Да, это уж так… И с чего это она в такой молодости жизнь мирскую возненавидела? Не добьешься от нее ничего — стена стеной.

— Возненавидела! — нагнулась первая монахиня ко второй и злобно прошипела: — Верно, грех какой–нибудь случился, вот и пришлось за монастырскую стену уйти… Подрясник ведь все прикроет. Знаю я их, сестра Мокрина, — стукнула посохом злая старуха, — всех знаю… Жить–то им, жить больно хочется… Да!

А молодая инокиня, о которой шли такие едкие толки, сидела запершись в своей келье. Бледненькая послушница в черной шапочке и таком же подрясничке, приставленная к ней матерью игуменьей, стояла в коридоре у дверей кельи и о чем–то говорила с таким же молодым, как и она, существом. Глаза ее были красны, нос и губы распухли.

— Жалко, так жалко, — говорила она своей собеседнице, беспрестанно всхлипывая и утирая рукавом слезы, бежавшие по пухлым щекам, — что и сказать не могу… Ведь она как ангел божий, истинно, как ангел.

— А с чего бы это ей, голубка, монашеский чин принимать?

— Ой сердце мое, видно, горе большое! Как приставили меня к ней на послушание, так она сначала все плакала, плакала и убивалась, боже, как! По ночам, бывало, вставала, перед иконами на колени падала… Иногда я и утром ее на полу без памяти находила. А теперь вот как сказали, что скоро постригать будут, успокоилась: тихая такая да задумчивая стала. Скажешь что, она и не отзовется, только глаза ее смотрят куда–то мимо, пристально–пристально, словно видят что–то или припоминают что…

— Да неужели у ней никого из родичей нет? — изумилась собеседница с лукавым, любопытным личиком, к которому совершенно не подходила ни ряска, ни черная шапочка.

— Брат есть; приезжал, давно только, важный такой козак. Долго они промеж себя говорили. Просил он ее, молил; только слышу, она говорит ему, и таково тихо, таково ласково, словно чаечка скиглит: «Брате мой, коханый мой, любый мой, не бери ты меня отсюда… Дай мир моей бедной душе!» Так он и уехал.

Собеседницы замолчали.

— А как подумаю, что вот через час, через два, — продолжала первая, — обрежут ее косы черные да клобук наденут… все равно что живой похоронят, так мне жалко станет, словно вот сердце в груди разрывается!

Девушка снова поднесла руку к глазам.

Где–то послышался легкий шорох.

— Кажется, зовет, — встрепенулась послушница, — прощай, побегу! — кивнула она собеседнице.

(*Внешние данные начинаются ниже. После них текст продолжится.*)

@[simp] theorem State.startCapture_ckt (i : Nat) : (s.startCapture i).ckt = s.ckt := rfl
@[simp] theorem State.startCapture_freeLines (i : Nat) : (s.startCapture i).freeLines = s.freeLines := rfl
@[simp] theorem State.startCapture_tdu_pendingList (i : Nat) : (s.startCapture i).tdu.pendingList = s.tdu.pendingList := rfl
@[simp] theorem State.startCapture_fmp (i : Nat) : (s.startCapture i).fmp = s.fmp := rfl
@[simp] theorem State.startCapture_aqp_linkOk (i : Nat) : (s.startCapture i).aqp.linkOk = s.aqp.linkOk := rfl
@[simp] theorem State.startCapture_aqp_link (i : Nat) : (s.startCapture i).aqp.link = s.aqp.link := rfl
@[simp] theorem State.startCapture_aqp_timeouts (i : Nat) : (s.startCapture i).aqp.timeouts = s.aqp.timeouts := rfl
@[simp] theorem State.startCapture_aqp_entries (i : Nat) : (s.startCapture i).aqp.entries = s.aqp.entries := rfl
@[simp] theorem State.startCapture_aqp_tagCounter (i : Nat) : (s.startCapture i).aqp.tagCounter = s.aqp.tagCounter := rfl
@[simp] theorem State.startCapture_aqp_discarded (i : Nat) : (s.startCapture i).aqp.discarded = s.aqp.discarded := rfl
@[simp] theorem State.startCapture_apu (i : Nat) : (s.startCapture i).apu = s.apu := rfl
@[simp] theorem State.startCapture_wnu (i : Nat) : (s.startCapture i).wnu = s.wnu := rfl
@[simp] theorem State.startCapture_sst (i : Nat) : (s.startCapture i).sst = s.sst := rfl
@[simp] theorem State.startCapture_fck (i : Nat) : (s.startCapture i).fck = s.fck := rfl
@[simp] theorem State.startCapture_flp (i : Nat) : (s.startCapture i).flp = s.flp := rfl
@[simp] theorem State.startCapture_fhp (i : Nat) : (s.startCapture i).fhp = s.fhp := rfl
@[simp] theorem State.startCapture_gwp (i : Nat) : (s.startCapture i).gwp = s.gwp := rfl
@[simp] theorem State.startCapture_power (i : Nat) : (s.startCapture i).power = s.power := rfl
@[simp] theorem State.startCapture_due (i : Nat) : (s.startCapture i).due = s.due := rfl
@[simp] theorem State.startCapture_pending (i : Nat) : (s.startCapture i).pending = s.pending := rfl

@[simp] theorem State.startClose_ckt_nextNumber (slot : Nat) (l : List Nat) : (s.startClose slot l).ckt.nextNumber = s.ckt.nextNumber := by
  simp only [State.startClose]
  rw [foldl_keeps (fun s : State => s.ckt.nextNumber)] <;> simp
@[simp] theorem State.startClose_freeLines (slot : Nat) (l : List Nat) : (s.startClose slot l).freeLines = s.freeLines := by
  simp only [State.startClose]
  rw [foldl_keeps (fun s : State => s.freeLines)] <;> simp
@[simp] theorem State.startClose_tdu_pendingList (slot : Nat) (l : List Nat) : (s.startClose slot l).tdu.pendingList = s.tdu.pendingList := by
  simp only [State.startClose]
  rw [foldl_keeps (fun s : State => s.tdu.pendingList)] <;> simp
@[simp] theorem State.startClose_fmp (slot : Nat) (l : List Nat) : (s.startClose slot l).fmp = s.fmp := by
  simp only [State.startClose]
  rw [foldl_keeps (fun s : State => s.fmp)] <;> simp
@[simp] theorem State.startClose_aqp_linkOk (slot : Nat) (l : List Nat) : (s.startClose slot l).aqp.linkOk = s.aqp.linkOk := by
  simp only [State.startClose]
  rw [foldl_keeps (fun s : State => s.aqp.linkOk)] <;> simp
@[simp] theorem State.startClose_aqp_link (slot : Nat) (l : List Nat) : (s.startClose slot l).aqp.link = s.aqp.link := by
  simp only [State.startClose]
  rw [foldl_keeps (fun s : State => s.aqp.link)] <;> simp
@[simp] theorem State.startClose_aqp_timeouts (slot : Nat) (l : List Nat) : (s.startClose slot l).aqp.timeouts = s.aqp.timeouts := by
  simp only [State.startClose]
  rw [foldl_keeps (fun s : State => s.aqp.timeouts)] <;> simp
@[simp] theorem State.startClose_aqp_entries (slot : Nat) (l : List Nat) : (s.startClose slot l).aqp.entries = s.aqp.entries := by
  simp only [State.startClose]
  rw [foldl_keeps (fun s : State => s.aqp.entries)] <;> simp
@[simp] theorem State.startClose_aqp_tagCounter (slot : Nat) (l : List Nat) : (s.startClose slot l).aqp.tagCounter = s.aqp.tagCounter := by
  simp only [State.startClose]
  rw [foldl_keeps (fun s : State => s.aqp.tagCounter)] <;> simp
@[simp] theorem State.startClose_aqp_discarded (slot : Nat) (l : List Nat) : (s.startClose slot l).aqp.discarded = s.aqp.discarded := by
  simp only [State.startClose]
  rw [foldl_keeps (fun s : State => s.aqp.discarded)] <;> simp
@[simp] theorem State.startClose_apu (slot : Nat) (l : List Nat) : (s.startClose slot l).apu = s.apu := by
  simp only [State.startClose]
  rw [foldl_keeps (fun s : State => s.apu)] <;> simp
@[simp] theorem State.startClose_wnu (slot : Nat) (l : List Nat) : (s.startClose slot l).wnu = s.wnu := by
  simp only [State.startClose]
  rw [foldl_keeps (fun s : State => s.wnu)] <;> simp
@[simp] theorem State.startClose_sst (slot : Nat) (l : List Nat) : (s.startClose slot l).sst = s.sst := by
  simp only [State.startClose]
  rw [foldl_keeps (fun s : State => s.sst)] <;> simp
@[simp] theorem State.startClose_fck (slot : Nat) (l : List Nat) : (s.startClose slot l).fck = s.fck := by
  simp only [State.startClose]
  rw [foldl_keeps (fun s : State => s.fck)] <;> simp
@[simp] theorem State.startClose_flp (slot : Nat) (l : List Nat) : (s.startClose slot l).flp = s.flp := by
  simp only [State.startClose]
  rw [foldl_keeps (fun s : State => s.flp)] <;> simp
@[simp] theorem State.startClose_fhp (slot : Nat) (l : List Nat) : (s.startClose slot l).fhp = s.fhp := by
  simp only [State.startClose]
  rw [foldl_keeps (fun s : State => s.fhp)] <;> simp
@[simp] theorem State.startClose_gwp (slot : Nat) (l : List Nat) : (s.startClose slot l).gwp = s.gwp := by
  simp only [State.startClose]
  rw [foldl_keeps (fun s : State => s.gwp)] <;> simp
@[simp] theorem State.startClose_power (slot : Nat) (l : List Nat) : (s.startClose slot l).power = s.power := by
  simp only [State.startClose]
  rw [foldl_keeps (fun s : State => s.power)] <;> simp
@[simp] theorem State.startClose_due (slot : Nat) (l : List Nat) : (s.startClose slot l).due = s.due := by
  simp only [State.startClose]
  rw [foldl_keeps (fun s : State => s.due)] <;> simp
@[simp] theorem State.startClose_pending (slot : Nat) (l : List Nat) : (s.startClose slot l).pending = s.pending := by
  simp only [State.startClose]
  rw [foldl_keeps (fun s : State => s.pending)] <;> simp

@[simp] theorem State.takeLines_ckt_nextNumber (slot : Nat) (c : Check) (n : Nat) (t : Tally) : (s.takeLines slot c n t).ckt.nextNumber = s.ckt.nextNumber := by unfold State.takeLines; split <;> simp
@[simp] theorem State.takeLines_tdu (slot : Nat) (c : Check) (n : Nat) (t : Tally) : (s.takeLines slot c n t).tdu = s.tdu := by unfold State.takeLines; split <;> simp
@[simp] theorem State.takeLines_fmp (slot : Nat) (c : Check) (n : Nat) (t : Tally) : (s.takeLines slot c n t).fmp = s.fmp := by unfold State.takeLines; split <;> simp
@[simp] theorem State.takeLines_aqp (slot : Nat) (c : Check) (n : Nat) (t : Tally) : (s.takeLines slot c n t).aqp = s.aqp := by unfold State.takeLines; split <;> simp
@[simp] theorem State.takeLines_apu (slot : Nat) (c : Check) (n : Nat) (t : Tally) : (s.takeLines slot c n t).apu = s.apu := by unfold State.takeLines; split <;> simp
@[simp] theorem State.takeLines_wnu_watches (slot : Nat) (c : Check) (n : Nat) (t : Tally) : (s.takeLines slot c n t).wnu.watches = s.wnu.watches := by unfold State.takeLines; split <;> simp
@[simp] theorem State.takeLines_wnu_pendCounts (slot : Nat) (c : Check) (n : Nat) (t : Tally) : (s.takeLines slot c n t).wnu.pendCounts = s.wnu.pendCounts := by unfold State.takeLines; split <;> simp
@[simp] theorem State.takeLines_wnu_startup (slot : Nat) (c : Check) (n : Nat) (t : Tally) : (s.takeLines slot c n t).wnu.startup = s.wnu.startup := by unfold State.takeLines; split <;> simp
@[simp] theorem State.takeLines_wnu_startKind (slot : Nat) (c : Check) (n : Nat) (t : Tally) : (s.takeLines slot c n t).wnu.startKind = s.wnu.startKind := by unfold State.takeLines; split <;> simp
@[simp] theorem State.takeLines_sst (slot : Nat) (c : Check) (n : Nat) (t : Tally) : (s.takeLines slot c n t).sst = s.sst := by unfold State.takeLines; split <;> simp
@[simp] theorem State.takeLines_fck (slot : Nat) (c : Check) (n : Nat) (t : Tally) : (s.takeLines slot c n t).fck = s.fck := by unfold State.takeLines; split <;> simp
@[simp] theorem State.takeLines_flp (slot : Nat) (c : Check) (n : Nat) (t : Tally) : (s.takeLines slot c n t).flp = s.flp := by unfold State.takeLines; split <;> simp
@[simp] theorem State.takeLines_fhp (slot : Nat) (c : Check) (n : Nat) (t : Tally) : (s.takeLines slot c n t).fhp = s.fhp := by unfold State.takeLines; split <;> simp
@[simp] theorem State.takeLines_gwp (slot : Nat) (c : Check) (n : Nat) (t : Tally) : (s.takeLines slot c n t).gwp = s.gwp := by unfold State.takeLines; split <;> simp
@[simp] theorem State.takeLines_power (slot : Nat) (c : Check) (n : Nat) (t : Tally) : (s.takeLines slot c n t).power = s.power := by unfold State.takeLines; split <;> simp
@[simp] theorem State.takeLines_due (slot : Nat) (c : Check) (n : Nat) (t : Tally) : (s.takeLines slot c n t).due = s.due := by unfold State.takeLines; split <;> simp
@[simp] theorem State.takeLines_pending (slot : Nat) (c : Check) (n : Nat) (t : Tally) : (s.takeLines slot c n t).pending = s.pending := by unfold State.takeLines; split <;> simp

— Слушай, Прися, а знаешь, сам владыко будет служить! — крикнула ей вдогонку вторая, но та уже не слыхала ее восклицания.

В комнате, куда вбежала послушница, было полутемно. Она была мала и низка: сводчатый потолок делал ее похожей на склеп, — белые занавески закрывали окна совсем, и сквозь них проникал слабый матовый свет.

У больших старинных образов теплилась лампадка; в углу белела постель; на жесткой деревянной кровати у стола, опустивши на колени руки, сидела молодая белица. Черная ряса облекала суровыми, холодными складками ее стройную худощавую фигуру, темная коса спускалась по плечам; лицо ее было бледно и серьезно. Черные брови впивались тонкими линиями в высокий и чистый лоб и придавали лицу какое–то строгое выражение; большие серые глаза, оттененные стрельчатыми ресницами, были устремлены на темные образа; они глядели не со слезами, не с мольбой, нет, взгляд их был тихий, примиренный и полный любви.

Что–то необычайно трогательное и мирное чуялось во всей фигуре, во всем образе молодой белицы… В своей черной одежде, с лицом печальным и строгим, она напоминала ангела смерти, но не сурового и карающего, а полного тихой скорби и ласки, слетающего на ложе больных… Она не заметила вошедшей послушницы.

— Панна звала меня? — спросила та робко, останавливаясь в дверях.

Девушка вздрогнула и перевела на нее глаза.

— Нет, Прися, — проговорила она тихо, — мне ничего не надо, оставь меня.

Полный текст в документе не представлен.